Part of our misunderstanding arises from the way we perceive culture. The United States has a composite culture, formed from older civilizations having many different languages and traditions. Native people, on the other hand, belong to continuum cultures, where there is little difference in cultural practices from generation to generation. There is little reason to distinguish one historical era from another, or to hold particular ancestors in regard. Instead, the ancestral way is respected—it gives continuity to life by drawing to mind what has worked for untold generations and is thus likely to work now. These vital teachings are not about the people of the past, but about the way they lived—the ancestral way.

There is still cultural change, to be sure; however, it usually occurs slowly and against the backdrop of a long-standing, stable culture.

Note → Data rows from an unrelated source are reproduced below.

/-- R141: a mark 647 cell times after the last one is not taken. -/
theorem test_early_mark :
    ((out (exec (.markArrival ⟨101, 0, 0, 647⟩) up)).map fun t => t.link.period) = some 100 := by
  decide +kernel

/-- 7.6, R145: the second mark in sequence is processed in ACQUIRE, and ENTERING_UP brings UP and its
notice. -/
theorem test_acquire :
    ((out (exec (.markArrival ⟨101, 0, 0, 651⟩)
        { up with link := { up.link with state := .acquire, acquire := 1 } })).bind fun t =>
      (out (exec .markProcessing t)).bind fun u => (out (exec .enteringUp u)).map fun v =>
        (u.link.state, v.link.state, v.link.acquire, (v.noticesOf 3).entries)) =
      some (.acquire, .up, 0, [⟨.link .up, 101, 1⟩]) := by decide +kernel

/-- R153: a DISABLE taken before the entry into UP leaves ACQUIRE for OFF, with no notice. -/
theorem test_disable_before_entry :
    ((out (exec (.linkctlDisable 0) (asks acquired 0 0x11 [2, 0]))).map fun t =>
      (t.link.state, (t.noticesOf 3).entries)) = some (.off, []) := by decide +kernel

/-- R143, R149: a leader that loses its echoes keeps the period it has opened: its trailer makes the
period-end claim. -/
theorem test_trailer_after_loss :
    ((out (exec .periodTimerExpiry
        { leader with link := { leader.link with echoRecord := none, missingEchoes := 2 } })).bind
      fun t => (out (exec .leavingUp t)).bind fun t =>
        (out (exec (.trailerArrival 101)
          { t with link := { t.link with aligned := true } })).map fun t =>
          (t.link.state, t.claims)) = some (.acquire, [.periodEnd]) := by decide +kernel

/-- R209: a trailer whose number is above 4095 is ignored, also inside a burst; log 21: one of another
number up to 4095 ends it. -/
theorem test_trailer_numbers :
    [(4096 : BitVec 16), 4095].map (fun n => (out (exec (.trailerArrival n) (bursting 9 7))).map
      State.claims) = [some [], some [.rxCompletion]] := by decide +kernel

/-- A port with a response of no body unread. -/
def answered : State :=
  State.reset.setPort 1 { State.reset.port 1 with responseQueue := [⟨1, 7, .ok, []⟩] }

/-- R171, R196: a PURGE takes the place of a response with fill bytes from the next whole byte on. -/
theorem test_purge_in_delivery :
    (((out (exec (opening 1 6) answered)).map fun t => t.purge 1 false).bind fun t =>
      (t.port 1).transaction.map fun x => (List.range 9).map x.shiftedOut) =
      some [0x48, 1, 0, 0, 1, 7, 0, 0, 0] := by decide +kernel

/-- R189: so does a reset. -/
theorem test_reset_in_delivery :
    ((out (exec (opening 1 5) answered)).bind fun t => (out (exec .resetNAssert t)).bind fun t =>
      (t.port 1).transaction.map fun x => (List.range 9).map x.shiftedOut) =
      some [0x48, 1, 0, 0, 1, 0, 0, 0, 0] := by decide +kernel

/-- R170: the delivery record counts the bytes of the response clocked so far, and no byte of the header
or of the fill: 3, 6, 11 and 20 bytes clocked with a response of 7. -/
theorem test_delivery_count :
    [3, 6, 11, 20].map (fun n => (out (exec (opening 1 n) answered)).bind fun t =>
      (t.port 1).transaction.bind fun x => x.delivery.map Delivery.clocked) =
      [some 0, some 2, some 7, some 7] := by decide +kernel

/-! ### Witnesses: states and operands that meet the hypotheses of the statements -/

/-- StepRunsFrontCommand. -/
theorem witness_front_command :
    ∃ c rest t, State.pending { opened with pending := [.slip, .periodEnd] } = c :: rest ∧
      exec c { opened with pending := rest } = .next t :=
  ⟨.slip, [.periodEnd], _, rfl, rfl⟩
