/-- Leaving UP leaves the unit idle, and every record at rest. -/
theorem leaveUp_fits {s : State} (fits : s.Fits) : s.leaveUp.Fits ∧ s.leaveUp.psu.Idle := by
  have idle := abortService_idle s
  have departed : (handles.foldl State.departRecord s.abortService).Fits ∧
      (handles.foldl State.departRecord s.abortService).psu.Idle :=
    List.foldlRecOn (motive := fun t : State => t.Fits ∧ t.psu.Idle) handles _
      ⟨abortService_fits fits, idle⟩ fun t ht h _ =>
        ⟨departRecord_fits ht.1 (ht.1.rests_of_none ht.2.tx ht.2.rx h), by simpa using ht.2⟩
  obtain ⟨table, -, -, psu, -⟩ :=
    (handles.foldl State.departRecord s.abortService).notifyAll_keeps .down
  refine ⟨departed.1.of_eq table psu, ?_⟩
  rw [State.leaveUp, psu]
  exact departed.2

/-- The leaving-UP claim: dropped when the link is no longer UP, where nothing is in service. -/
theorem takeLeavingUp_sound {s : State} (idle : s.idleLaw) (fits : s.Fits)
    (ordered : Claim.ordered false false s.claims) : s.takeLeavingUp.Sound := by
  have claims : s.takeLeavingUp.claims = s.claims := s.takeLeavingUp_keeps.2.2.2.1
  have left : s.takeLeavingUp.Fits ∧ s.takeLeavingUp.psu.Idle := by
    unfold State.takeLeavingUp
    split
    · obtain ⟨fits, idle⟩ := leaveUp_fits fits
      dsimp only
      split
      · exact ⟨fits.with_link _, idle⟩
      · exact ⟨(cutPeriod_fits fits).with_link _, cutPeriod_idle idle⟩
    · exact ⟨fits, (idleLaw_iff s).mp idle ‹_›⟩
  obtain ⟨fits, idle⟩ := left
  refine ⟨(idleLaw_iff _).mpr fun _ => idle, fits, endedLaw_of_none idle.rx, ?_⟩
  rw [idle.tx, idle.rx, claims]
  exact ordered

/-- A notice to every port. -/
theorem notifyAll_sound {s : State} (sound : s.Sound) (x : LinkEvent) : (s.notifyAll x).Sound := by
  obtain ⟨table, -, -, psu, claims, link, -⟩ := s.notifyAll_keeps x
  exact sound.of_eq table psu claims (by rw [link])

/-! ### The claims taken -/

/-- Every claim, taken from the front, keeps the law of service. -/
theorem takeClaim_sound {s : State} (sound : s.Sound) {c : Claim} {rest : List Claim}
    (hc : s.claims = c :: rest) : (State.takeClaim { s with claims := rest } c).Sound := by
  have ordered := sound.ordered
  have ended : ∀ f, s.psu.rxFlight = some f → f.ended = true → .rxCompletion ∈ c :: rest :=
    hc ▸ sound.ended
  have idle : State.idleLaw { s with claims := rest } := sound.idle
  have fits : State.Fits { s with claims := rest } := sound.fits.of_eq rfl rfl
  have off : ∀ {α : Type} {x : Option α}, x.isSome = false → x = none := by
    intro α x; cases x <;> simp
  -- what waits behind another claim than the RX completion
  have behind : c ≠ .rxCompletion → State.endedLaw { s with claims := rest } :=
    fun other f hf e => (List.mem_cons.mp (ended f hf e)).resolve_left other.symm
  rw [hc] at ordered
  cases c with
  | markProcessing n =>
    obtain ⟨tx, rx, last⟩ := ordered
    exact takeMarkProcessing_sound fits (off tx) (off rx) last n
  | serviceStart =>
    obtain ⟨tx, last⟩ := ordered
    refine takeNextStart_sound idle fits (off tx) (fun f hf => ?_) last
    by_contra done
    have waits := behind (by simp) f hf (by simpa using done)
    rw [last] at waits; cases waits
  | txCompletion => exact takeTxCompletion_sound idle fits (behind (by simp)) ordered
  | matchLead h count =>
    obtain ⟨rx, last⟩ := ordered
    exact takeMatch_sound idle fits (off rx) last h count
  | rxCompletion => exact takeRxCompletion_sound idle fits ordered
  | periodEnd => exact takePeriodEnd_sound ⟨idle, fits, behind (by simp), ordered⟩
  | leavingUp => exact takeLeavingUp_sound idle fits ordered
  | enteringUp => exact notifyAll_sound ⟨idle, fits, behind (by simp), ordered⟩ .up
  | slip => exact notifyAll_sound ⟨idle, fits, behind (by simp), ordered⟩ .slip

/-- The claims taken keep the law of service. -/
theorem settleFor_sound {s : State} (sound : s.Sound) (n : Nat) : (State.settleFor n s).Sound := by
  induction n generalizing s with
  | zero => exact sound
  | succ n ih =>
    unfold State.settleFor
    split
    · exact sound
    · exact ih (takeClaim_sound sound ‹_›)

/-- The claims taken up to one of a kind keep the law of service. -/
theorem through_sound {s t : State} {kind : Claim → Bool} (sound : s.Sound)
    (h : s.through kind = some t) : t.Sound := by
  unfold State.through at h
  generalize 2 * s.claims.length = n at h
  induction n generalizing s with
  | zero => cases h
  | succ n ih =>
    unfold State.takeThroughFor at h
    split at h
    · cases h
    · have taken := takeClaim_sound sound ‹_›
      dsimp only at h
      split at h
      · cases h; exact taken
      · exact ih taken h

/-- A row that takes a claim keeps the law of service. -/
theorem takeThrough_sound {s : State} (sound : s.Sound) (kind : Claim → Bool) :
    (s.takeThrough kind).Sound := by
  unfold State.takeThrough
  split
  · exact sound
  · split
    · cases h : s.through kind with
      | none => exact sound
      | some t => exact through_sound sound h
    · exact sound

/-- The claims that a claim may make: at most one, which makes none. -/
def Claim.weight : Claim → Nat
  | .markProcessing _ | .matchLead _ _ => 2
  | .serviceStart | .txCompletion | .rxCompletion | .periodEnd | .leavingUp | .enteringUp | .slip => 1
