theorem takeRxCompletion_evolves (s : State) : s.Evolves s.takeRxCompletion := by
  rcases takeRxCompletion_cases s with ⟨-, e⟩ | ⟨f, -, ⟨-, e⟩ | ⟨st, hs, -, ⟨-, e⟩ | ⟨-, e⟩⟩⟩ <;> rw [e]
  · exact .refl s
  · exact dropRx_evolves s
  · have damaged : (st.damageRx f.buffer f.excess).holding = st.holding :=
      setBuffer_holding st f.buffer { st.buffer f.buffer with owner := .link, fill := 0 } rfl
    exact (dropRx_evolves s).trans ((setStream_evolves (s := s.dropRx) hs damaged).trans
      ((miss_evolves _ _ _).trans (closeAfterService_evolves _ _)))
  · have completed : (st.completeRx f.buffer f.stored).holding = st.holding :=
      setBuffer_holding st f.buffer { st.buffer f.buffer with owner := .host, fill := f.stored } rfl
    exact (dropRx_evolves s).trans ((setStream_evolves (s := s.dropRx) hs completed).trans
      ((notifyIf_evolves _ _ _ _).trans (closeAfterService_evolves _ _)))

theorem decideHandle_evolves (s : State) (h : Handle) : s.Evolves (s.decideHandle h) := by
  unfold State.decideHandle
  dsimp only
  split
  · exact .refl s
  · refine .ite (.refl s) (.ite (.refl s) (.ite (.refl s) (.ite (.refl s) ?_)))
    split
    · exact .ite (miss_evolves s h _) (retire_evolves s h true)
    · exact miss_evolves s h _
    · exact .refl s

theorem takePeriodEnd_evolves (s : State) : s.Evolves s.takePeriodEnd :=
  (State.Evolves.foldl decideHandle_evolves s.periodEndOrder s).trans (.of_table rfl rfl)

/-! ### The claims of the Link Controller -/

theorem abortBuffer_evolves (s : State) (h : Handle) (g : Byte) (n : BufferName) :
    s.Evolves (s.abortBuffer h g n) := by
  unfold State.abortBuffer
  split
  · rename_i st hs
    exact .ite (setStream_evolves hs (setBuffer_holding st n _ rfl)) (.refl s)
  · exact .refl s

theorem abortTx_evolves (s : State) : s.Evolves s.abortTx := by
  unfold State.abortTx
  split
  · exact abortBuffer_evolves s _ _ _
  · exact .refl s

theorem abortRx_evolves (s : State) : s.Evolves s.abortRx := by
  unfold State.abortRx
  split
  · exact abortBuffer_evolves s _ _ _
  · exact .refl s

theorem abortService_evolves (s : State) : s.Evolves s.abortService := by
  rw [abortService_eq]
  exact (abortTx_evolves s).trans ((dropTx_evolves _).trans ((abortRx_evolves _).trans
    ((dropRx_evolves _).trans (dropLists_evolves _))))

theorem departRecord_evolves (s : State) (h : Handle) : s.Evolves (s.departRecord h) := by
  unfold State.departRecord
  split
  · rename_i st hs
    split
    · refine .ite (.trans (setStream_evolves hs (y := { st with state := .suspended .link }) rfl) ?_)
        (.refl s)
      exact .of_table rfl rfl
    · exact retire_evolves s h true
    · exact .refl s
  · exact .refl s

theorem notifyAll_evolves (s : State) (x : LinkEvent) : s.Evolves (s.notifyAll x) :=
  .of_table (s.notifyAll_keeps x).1 (s.notifyAll_keeps x).2.1

theorem leaveUp_evolves (s : State) : s.Evolves s.leaveUp :=
  (abortService_evolves s).trans
    ((State.Evolves.foldl departRecord_evolves handles _).trans (notifyAll_evolves _ _))

theorem cutPeriod_evolves (s : State) : s.Evolves s.cutPeriod := .of_table rfl rfl

theorem takeLeavingUp_evolves (s : State) : s.Evolves s.takeLeavingUp := by
  unfold State.takeLeavingUp
  dsimp only
  split
  · refine (leaveUp_evolves s).trans ?_
    split
    · exact .with_link _ _
    · exact (cutPeriod_evolves s.leaveUp).trans (.with_link _ _)
  · exact .refl s

/-! ### The claims taken, and the lane -/

theorem takeClaim_evolves (s : State) (c : Claim) : s.Evolves (s.takeClaim c) := by
  cases c with
  | markProcessing n => exact takeMarkProcessing_evolves s n
  | serviceStart => exact takeNextStart_evolves s
  | txCompletion => exact takeTxCompletion_evolves s
  | matchLead h count => exact takeMatch_evolves s h count
  | rxCompletion => exact takeRxCompletion_evolves s
  | periodEnd => exact takePeriodEnd_evolves s
  | leavingUp => exact takeLeavingUp_evolves s
  | enteringUp => exact notifyAll_evolves s .up
  | slip => exact notifyAll_evolves s .slip

/-- The claim at the front taken. -/
theorem front_evolves (s : State) (c : Claim) (rest : List Claim) :
    s.Evolves (State.takeClaim { s with claims := rest } c) :=
  (takeClaim_evolves { s with claims := rest } c).after rfl rfl

theorem settleFor_evolves (n : Nat) (s : State) : s.Evolves (State.settleFor n s) := by
  induction n generalizing s with
  | zero => exact .refl s
  | succ n ih =>
    unfold State.settleFor
    split
    · exact .refl s
    · rename_i c rest _
      exact (front_evolves s c rest).trans (ih _)

theorem settle_evolves (s : State) : s.Evolves s.settle := settleFor_evolves _ s

theorem catchUp_evolves (s : State) : s.Evolves s.catchUp :=
  (settle_evolves s).trans ((settle_evolves s.settle.enterUp).after
    (State.enterUp_keeps _).1 (State.enterUp_keeps _).2.1)

theorem takeThroughFor_evolves {kind : Claim → Bool} {n : Nat} {s t : State}
    (h : State.takeThroughFor kind n s = some t) : s.Evolves t := by
  induction n generalizing s with
  | zero => cases h
  | succ n ih =>
    unfold State.takeThroughFor at h
    split at h
    · cases h
    · rename_i c rest _
      dsimp only at h
      split at h
      · cases h; exact front_evolves s c rest
      · exact (front_evolves s c rest).trans (ih h)

theorem through_evolves {s t : State} {kind : Claim → Bool} (h : s.through kind = some t) :
    s.Evolves t := takeThroughFor_evolves h

theorem takeThrough_evolves (s : State) (kind : Claim → Bool) : s.Evolves (s.takeThrough kind) := by
  refine .ite (.refl s) (.ite ?_ (.refl s))
  cases h : s.through kind with
  | none => exact .refl s
  | some t => exact through_evolves h

theorem cellTime_evolves {s t : State} (h : s.cellTime = .next t) : s.Evolves t := by
  rcases cellTime_cases h with ⟨-, rfl⟩ | ⟨-, -, h⟩
  · exact .of_table rfl rfl
  · exact (catchUp_evolves s).trans (.of_table (State.stageNext_keeps h).1 (State.stageNext_keeps h).2.1)

theorem passTo_evolves {kind : Claim → Bool} {n : Nat} {s t : State}
    (h : s.passTo kind n = .next t) : s.Evolves t := by
  induction n generalizing s with
  | zero => cases h; exact .refl _
  | succ n ih =>
    unfold State.passTo at h
    split at h
    · cases h; exact .refl _
    · split at h
      · exact (cellTime_evolves ‹_›).trans (ih h)
      · cases h
      · cases h

theorem takeOfLane_evolves {s t : State} {kind : Claim → Bool} {toCome : State → Bool}
    (h : s.takeOfLane kind toCome = .next t) : s.Evolves t := by
  unfold State.takeOfLane at h
  split at h
  · cases h; exact through_evolves ‹_›
  · dsimp only at h
    split at h
    · split at h
      · rename_i u hu
        cases h
        cases ht : u.through kind with
        | none => exact .refl s
        | some v => exact (catchUp_evolves s).trans ((passTo_evolves hu).trans (through_evolves ht))
      · cases h
      · cases h
    · cases h; exact .refl s

theorem finishSlot_evolves (s : State) : s.Evolves s.finishSlot :=
  (takeTxCompletion_evolves s).trans (.of_table rfl rfl)

theorem runSlots_evolves (n : Nat) (s : State) : s.Evolves (State.runSlots n s) := by
  induction n generalizing s with
  | zero => exact finishSlot_evolves s
  | succ n ih =>
    unfold State.runSlots
    dsimp only
    split
    · exact finishSlot_evolves s
    · exact (finishSlot_evolves s).trans ((startNext_evolves _ _).trans (ih _))

theorem runOut_evolves (s : State) : s.Evolves s.runOut := runSlots_evolves _ s

end Sys2Proof.Machine
end

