/-- Every row keeps the property. -/
theorem exec (k : Steady P) {i : Instr} (h : exec i s = .next t) (hs : P s) : P t := by
  cases hi : requestRow i with
  | some p =>
    obtain ⟨takes, run, hr, e⟩ := requestRow_grants hi
    exact k.grant hr (e s ▸ h) hs
  | none =>
    cases i <;> simp only [requestRow, reduceCtorEq] at hi <;> simp only [Machine.exec] at h
    case transactionStart => exact k.transactionStart h hs
    case transactionEnd => exact k.transactionEnd h hs
    case badFrameEntry => exact k.badFrameEntry h hs
    case repeatEntry => exact k.repeatEntry h hs
    case reset p =>
      unfold execReset at h
      split at h
      · split at h
        · cases h; exact hs
        · cases h; exact k.of_reset rfl rfl
      · simp [‹¬p = 0›] at hi
    case resetNAssert => cases h; exact k.of_reset rfl rfl
    case resetNRelease high =>
      unfold execResetNRelease at h
      split at h
      · cases h; exact k.endReset high (k.of_table hs rfl rfl)
      · cases h; exact hs
    case resetHoldExpiry high =>
      unfold execResetHoldExpiry at h
      split at h
      · cases h; exact k.endReset high (k.of_table hs rfl rfl)
      · cases h; exact hs
    case periodTimerExpiry => exact k.periodTimerExpiry h hs
    case markArrival => cases h; exact k.receiveMark _ hs
    case echoArrival => cases h; exact k.receiveMark _ hs
    case lossTimerExpiry => exact k.lossTimerExpiry h hs
    case alignmentLapse =>
      unfold execAlignmentLapse at h
      split at h
      · cases h; exact k.with_link hs _
      · cases h; exact hs
    case trailerArrival => exact k.trailerArrival h hs
    case leadCellArrival => exact k.leadCellArrival h hs
    case payloadCellArrival =>
      unfold execPayloadCellArrival at h
      split at h
      · exact k.receivePayload h (k.catchUp hs)
      · cases h; exact hs
    case idleCellArrival =>
      unfold execIdleCellArrival at h
      split at h
      · cases h; exact k.cutBurst (k.catchUp hs)
      · cases h; exact hs
    case badCheckCellArrival =>
      unfold execBadCheckCellArrival at h
      split at h
      · exact k.receivePayload h (k.catchUp hs)
      · cases h; exact hs
    case markProcessing => cases h; exact k.takeThrough _ hs
    case serviceStart =>
      unfold execServiceStart at h
      split at h
      · cases h; exact hs
      · exact k.takeOfLane h hs
    case txCompletion =>
      unfold execTxCompletion at h
      split at h
      · cases h; exact hs
      · exact k.takeOfLane h hs
    case matchClaim => cases h; exact k.takeThrough _ hs
    case rxCompletion => cases h; exact k.takeThrough _ hs
    case periodEnd => cases h; exact k.takeThrough _ hs
    case leavingUp => cases h; exact k.takeThrough _ hs
    case enteringUp => exact k.enteringUp h hs
    case slip => cases h; exact k.takeThrough _ hs

/-- Every step keeps the property. -/
theorem step (k : Steady P) (h : step s = .next t) (hs : P s) : P t := by
  unfold Machine.step at h
  split at h
  · exact k.cellTime h hs
  · exact k.exec h (k.of_table hs rfl rfl)

end Steady

/-! ### The extents -/

/-- The parameters of an amendment that its tests pass are those read (R91). -/
theorem amendTests_params {s : State} {st : Stream} {x : List Byte} {point : EffectivePoint}
    {new : Params} {g : Option ((Extent × Extent) × List Extent)}
    (e : s.amendTests st x point = .ok (new, g)) : new = readParams x (readPolicy x st.direction) := by
  unfold State.amendTests at e
  split at e
  · cases e
  all_goals
    iterate 4
      split at e
      · cases e
    dsimp only at e
    split at e
    · cases e
    cases hg : s.amendPair st (readParams x (readPolicy x st.direction)) with
    | error r => rw [hg] at e; cases e
    | ok g => rw [hg] at e; cases e; rfl

/-- An OPEN keeps the extent law (R51, R69). -/
theorem openRequest_extentLaw {p : Port} {r : Request} {s : State} {x : State × Reply}
    (e : openRequest p r s = .ok x) (law : s.extentLaw) : x.1.extentLaw := by
  unfold openRequest at e
  split at e
  · cases e; exact law
  rename_i a read
  split at e
  · cases e; exact law
  rename_i k tests
  obtain ⟨vacant, -, granted⟩ := openTests_ok tests
  split at e
  · cases e
  rename_i t taken
  obtain ⟨m, rfl⟩ := takePair_ok taken
  cases e
  exact extentLaw_congr rfl (fun _ => rfl)
    (enter_extentLaw law p (readOpen_range read).1 vacant granted)

/-- An AMEND keeps the extent law (R93, R94, R105). -/
theorem amendRequest_extentLaw {p : Port} {r : Request} {s : State} {x : State × Reply}
    (e : amendRequest p r s = .ok x) (law : s.extentLaw) : x.1.extentLaw := by
  unfold amendRequest at e
  split at e
  · cases e; exact law
  rename_i point read
  split at e
  · cases e; exact law
  rename_i h st named
  have hs := (nameCheck_ok named).1.2.2
  split at e
  · cases e; exact law
  rename_i new g tests
  obtain ⟨pending, -, granted⟩ := amendTests_ok tests
  have range : new.inRange = true := by
    rw [amendTests_params tests, readParams_inRange, readAmend_range read]
  split at e
  · cases e
  rename_i t taken
  obtain ⟨m, rfl⟩ := takeAmendPair_eq taken
  cases e
  unfold State.amend
  split
  · exact extentLaw_congr rfl (fun _ => rfl) (hold_extentLaw law point range hs pending granted)
  · exact extentLaw_congr rfl (fun _ => rfl) (amend_extentLaw law range hs pending granted)

/-- The extent law is kept by all that changes what the records hold. -/
theorem extentLaw_steady : Steady State.extentLaw where
  same := extentLaw_of_holdings
  withdraw h law := withdrawAmendment_extentLaw law h
  vacate h law := vacate_extentLaw law h
  reshape hs pending law := reshape_extentLaw law hs pending
  openStream := openRequest_extentLaw
  amend := amendRequest_extentLaw
  reset := reset_extentLaw

/-- Settles O12: the extent law holds after reset, and what changes what the records hold keeps it. -/
theorem stepKeepsExtents : Obligations.StepKeepsExtents := fun _ _ law h => extentLaw_steady.step h law

end Sys2Proof.Machine
end

section
/-! SUPPORT. The statement about PUT, GET and HANDOVER. -/

namespace Sys2Proof.Machine

/-! ### Bodies as they are spelt (11.4) -/

/-- A byte spells a number below 256. -/
theorem byte_toNat {x : Nat} (h : x < 256) : (byte x).toNat = x := by
  rw [byte, BitVec.toNat_ofNat]
  exact Nat.mod_eq_of_lt h

/-- The byte of a buffer names it. -/
@[simp] theorem bufferOf_bufferByte (n : BufferName) : bufferOf (bufferByte n) = some n := by
  cases n <;> decide

/-- Two bytes spell a number below 65536 (11, opening). -/
theorem join16_be16 {x : Nat} (h : x < 65536) : join16 (BitVec.ofNat 8 (x / 256)) (BitVec.ofNat 8 x) = x := by
  simp only [join16, BitVec.toNat_ofNat]
  omega

/-- The buffer, the offset and the length that the body of a PUT or of a GET names (R57, R58). -/
theorem readSpan_spelt (i j : Byte) (n : BufferName) {offset length : Nat} (rest : List Byte)
    (ho : offset ≤ 2047) (pos : 1 ≤ length) (le : length ≤ 2048) :
    readSpan ([i, j, bufferByte n] ++ be16 offset ++ rest) length = some ⟨n, offset, length⟩ := by
  have number : numberAt ([i, j, bufferByte n] ++ be16 offset ++ rest) 3 = offset :=
    join16_be16 (by omega)
  have buffer : bufferOf (byteAt ([i, j, bufferByte n] ++ be16 offset ++ rest) 2) = some n :=
    bufferOf_bufferByte n
  have range : offset < Config.maxTransfer ∧ 1 ≤ length ∧ length ≤ Config.maxTransfer :=
    ⟨Nat.lt_succ_of_le ho, pos, le⟩
  simp only [readSpan, buffer, number, if_pos range]

/-- The span that the body of a PUT names, and its data (R57). -/
theorem readPut_spelt (i j : Byte) (n : BufferName) {offset : Nat} {data : List Byte}
    (ho : offset ≤ 2047) (pos : 1 ≤ data.length) (le : data.length ≤ 2048) :
    readPut ([i, j, bufferByte n] ++ be16 offset ++ data) = some ⟨n, offset, data.length⟩ := by
  have length : ([i, j, bufferByte n] ++ be16 offset ++ data).length - 5 = data.length := by
    simp [be16]
  rw [readPut, length, readSpan_spelt i j n data ho pos le]

/-- The span that the body of a GET names (R58). -/
theorem readGet_spelt (i j : Byte) (n : BufferName) {offset length : Nat}
    (ho : offset ≤ 2047) (pos : 1 ≤ length) (le : length ≤ 2048) :
    readGet ([i, j, bufferByte n] ++ be16 offset ++ be16 length) = some ⟨n, offset, length⟩ := by
  have number : numberAt ([i, j, bufferByte n] ++ be16 offset ++ be16 length) 5 = length :=
    join16_be16 (by omega)
  have seven : ([i, j, bufferByte n] ++ be16 offset ++ be16 length).length = 7 := rfl
  rw [readGet, if_pos seven, number, readSpan_spelt i j n (be16 length) ho pos le]

/-- The buffer and the fill that the body of a HANDOVER names (R59). -/
theorem readHandover_spelt (i j : Byte) (n : BufferName) {fill : Nat} (le : fill ≤ 128) :
    readHandover [i, j, bufferByte n, byte fill] = some (n, fill) := by
  have buffer : bufferOf (byteAt [i, j, bufferByte n, byte fill] 2) = some n := bufferOf_bufferByte n
  have number : (byteAt [i, j, bufferByte n, byte fill] 3).toNat = fill := byte_toNat (by omega)
  have range : [i, j, bufferByte n, byte fill].length = 4 ∧ fill ≤ Config.maxCells := ⟨rfl, le⟩
  simp only [readHandover, buffer, number, if_pos range]

/-! ### What the requests do with a record named -/

section Named

variable {s : State} {p : Port} {r : Request} {h : Handle} {st : Stream}

/-- The name check of a record of the caller, in the state that a grant's handler meets. -/
theorem nameCheck_advance (named : s.Names r.body h st) (own : st.owner = p) :
    (s.advance p).nameCheck p false r.body = .ok (h, st) :=
  nameCheck_names (s := s.advance p) named (.inr own)

/-- PUT of a span of a record named: its checks in order, then the bytes written (R57). -/
theorem putRequest_named {w : Span} (read : readPut r.body = some w)
    (named : s.nameCheck p false r.body = .ok (h, st)) :
    putRequest p r s =
      if st.direction = .rx then .ok (refuse s .direction)
      else if (st.buffer w.buffer).owner ≠ .host then .ok (refuse s .owner)
      else if st.spanValid w = false then .ok (refuse s .range)
      else if Memory.holds (st.spanAddress w) w.length then
        .ok ({ s with memory := Memory.writeBytes s.memory (st.spanAddress w) (r.body.drop 5) },
          .plain .done)
      else .error .streamMemoryAddress := by
  simp only [putRequest, read, named]

/-- GET of a span of a record named: its checks in order, then the bytes read (R58). -/
theorem getRequest_named {w : Span} (read : readGet r.body = some w)
    (named : s.nameCheck p false r.body = .ok (h, st)) :
    getRequest p r s =
      if (st.buffer w.buffer).owner ≠ .host then .ok (refuse s .owner)
      else if st.spanValid w = false then .ok (refuse s .range)
      else if Memory.holds (st.spanAddress w) w.length then
        .ok (s, ⟨.ok, byte (st.buffer w.buffer).fill ::
          Memory.readBytes s.memory (st.spanAddress w) w.length⟩)
      else .error .streamMemoryAddress := by
  simp only [getRequest, read, named]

The continuum perspective carries through to visions of the future. When making major decisions, many traditional American Indians consider their legacy by taking into account the effect of their actions on the seventh generation to follow them. Future generations will likely never know the name of a person who long ago made a decision that now affects them, yet they will know that this long-ago ancestor honored the ancestral way, and that this is why they are benefiting.

We Westerners do things a little differently: we created a me-generation culture that takes from the past what will benefit us in the here-and-now, and we consider our contribution to the future to be the personal material gain we amass in the here-and-now. Rather than honoring our fellow people and the traditions we share, we exploit them to amass the stocks and bonds and real estate our descendants will inherit. Correction: might inherit. In this day especially, our material legacy might not survive long enough to be seen by coming generations. Yet whether it survives or not, we will give them the planet we helped rape to create our wealth. Along with the struggle between the haves and the have-nots we helped ignite.

Can a noun-based culture such as ours become a continuum culture? It has yet to happen, probably because of what they have thrown at their problems: guns and money—both nouns. A continuum culture addresses its problems with heart.